The decrease in the marble strength following progressive weathering has been discussed in a number of publications (Ruedrich et al. 2001b; Koch and Siegesmund 2004; and Siegesmund et al. 2007). The flexural strength is reduced with increasing porosity, which is expressed as the amount of pore space and/or the crack volume in the total rock. This relationship almost takes the path of a potential function. This means that the weathering causes a new formation of the pore volume and is first connected to a strong reduction in the rock strength, which slows down with every increase in the porosity. The formation of the crack volume in the rock also appears to be discernible in fresh or weakly weathered marble plates. The reduction in the flexural strength from ca. 20 MPa down to 1.3 MPa (Table 3) goes hand in hand with the destruction of the total fabric (Fig. 10). Values obtained for the static E-modulus calculated from the compressive strength display a majority trend, whereby those rocks with the highest strength also show the highest values for the E-modulus.
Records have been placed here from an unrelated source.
/-- One store reaches the L2, a window or a refusal (R202, R204, R255, R49). The core's own L1D copy is updated. -/
def State.performStore (s : State) (c : CoreId) (e : StoreEntry) : State × SentStore :=
  let a := e.addr.toNat
  let done (err port : Bool) : SentStore := { kind := .core, berth := e.berth, addr := e.addr, err := err, port := port }
  if s.inWindow a then
    if e.size = .b8 then
      match s.windowStore a e.data (coreMaster c e.berth) with
      | some s' => (s', done false false)
      | none => (s, done true false)
    else (s, done true false)
  else if s.mapped a then
    let line := a / 64
    let mask : BitVec 64 := BitVec.ofNat 64 ((2 ^ sizeBytes e.size - 1) <<< (a % 64))
    let data : Line := BitVec.ofNat 512 (e.data.toNat <<< (8 * (a % 64)))
    let port := s.ck.supEpisode && !s.scratchLine line
    let s := s.sliceWrite line data mask (some c)
    let k := s.core c
    let s := if bitAt s.l2.den c.val then s.setCore c { k with l1d := k.l1d.update line data mask } else s
    (s, done false port)
  else (s, done true false)

/-- Whether a slice holds the line of a store in the store buffer (R208): what needs the buffer empty then waits. -/
def State.sbHeld (s : State) (c : CoreId) : Bool := (s.core c).sb.any fun e => s.lineHeld (e.addr.toNat / 64)

/-- The oldest store leaves the store buffer, unless its slice holds its line (R208). -/
def State.drainOne (s : State) (c : CoreId) : State :=
  match (s.core c).sb with
  | [] => s
  | e :: rest =>
    if s.lineHeld (e.addr.toNat / 64) then s
    else
      let s := s.setCore c { s.core c with sb := rest }
      let (s, d) := s.performStore c e
      s.setCore c { s.core c with sent := (s.core c).sent ++ [d] }

/-- Every buffered store of the core leaves, in order. -/
def State.drainAll (s : State) (c : CoreId) : State := (List.range (s.core c).sb.length).foldl (fun s _ => s.drainOne c) s

/-- A save of a berth's pocket has a line acknowledged: a failed one leaves SAVED clear and is recorded as source 0x10, once for
a save, and in a closing as POCKET_ERR (R350); the last one ends the save (R119, R121). -/
def State.ackPocket (s : State) (c : CoreId) (d : SentStore) (bad : Bool) : State :=
  let lost := (s.berth c d.berth).pocketLost
  let more := (s.core c).sent.any fun q => q.kind == .pocket && q.berth == d.berth
  let t := s.mapBerth c d.berth fun y =>
    { y with pocketLost := lost || bad, townSaved := if more then y.townSaved else !(lost || bad) }
  let t := if bad && t.si.harbour == .swept then { t with si := { t.si with incomplete := setBit t.si.incomplete 6 true } } else t
  if bad && !lost then t.detect { plainFault 0x10 c.val with access := 2, master := coreMaster c d.berth, addr := d.addr } else t

/-- A write outside the store buffer is acknowledged; `err` is the memory port's error. -/
def State.ackEntry (s : State) (c : CoreId) (d : SentStore) (err : Bool) : State :=
  let bad := d.err || (d.port && err)
  match d.kind with
  | .pocket => s.ackPocket c d bad
  | _ => if bad then s.lateBusError c d.berth d.addr 2 else s

/-- The oldest write outside the buffer is acknowledged. -/
def State.ackOne (s : State) (c : CoreId) (err : Bool) : State :=
  match (s.core c).sent with
  | [] => s
  | d :: rest => (s.setCore c { s.core c with sent := rest }).ackEntry c d err

/-- Every write outside the buffer that waits for no memory port is acknowledged. -/
def State.ackAll (s : State) (c : CoreId) : State :=
  let sent := (s.core c).sent
  (sent.filter fun d => !d.port).foldl (fun s d => s.ackEntry c d false)
    (s.setCore c { s.core c with sent := sent.filter (·.port) })

/-- Every earlier store of the core completes (R78). -/
def State.completeStores (s : State) (c : CoreId) : State := (s.drainAll c).ackAll c

/-- A stream moves with the lines that the core touches (R221). -/
def touchStreams (l : List PfStream) (line : Nat) : List PfStream :=
  l.map fun x => if x.high ≤ line ∧ line ≤ x.next + 8 then { x with high := Nat.max x.high line } else x

/-- A store enters the store buffer, and the streams of the core move with its line (R221); with the buffer full the oldest
leaves first (R95). -/
def State.coreStore (s : State) (c : CoreId) (b : BerthId) (a : Nat) (v : Word) (size : Size) : State :=
  let s := if 16 ≤ (s.core c).sb.length then s.drainOne c else s
  let e : StoreEntry := { berth := b, addr := BitVec.ofNat 48 a, data := v, size := size }
  let k := s.core c
  s.setCore c { k with sb := k.sb ++ [e], streams := touchStreams k.streams (a / 64) }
Weathering characterized by ultrasonic wave velocities
In many situations it is impossible to receive a large amount of samples for characterizing the state of the damaged marble objects. Therefore, in most cases the degree of weathering-caused disintegration on buildings and sculptures is determined by means of ultrasonic measurements. Here, the supposition is that the compressional wave velocity (Vp) can be directly correlated to the weathering condition. Based on measurements taken on objects constructed from different marble types (Carrara marble, Laaser marble, Silesian marble, see Ruedrich 2003), it could be shown that the evaluation of the petrophysical properties is not sufficient under the premise of a primary isotropic behavior (Siegesmund 1996; Siegesmund et al. 2007). From this it is evident that a simple Vp/porosity correlation is not sufficient without considering the composition, the pore space and its saturation and the rock fabric for characterizing the condition of weathering. The enormous decrease in the Vp can be explained by a decrease in the cohesion and accompanying reduction of the elastic coupling of calcite crystals in the marble fabric (see Fig. 10). By calculating the Vp value as a function of the porosity using the “time-average” equation after Wyllie et al. (1956), which considers the pore space saturation and anisotropy, the calculated values lie much higher than the values measured by Köhler (1991). For a dry calcite marble (water saturation Sw = 0) and a porosity of 2 %, a minimal value of 4.3 km s−1 can be calculated, which according to Köhler (1991) is opposite to the velocity of 2.4 km s−1. This example clearly shows that the observed decrease in the ultrasonic velocity with increasing weathering is primarily the result of the decoupling of the crystals and can not only be explained by a porosity increase.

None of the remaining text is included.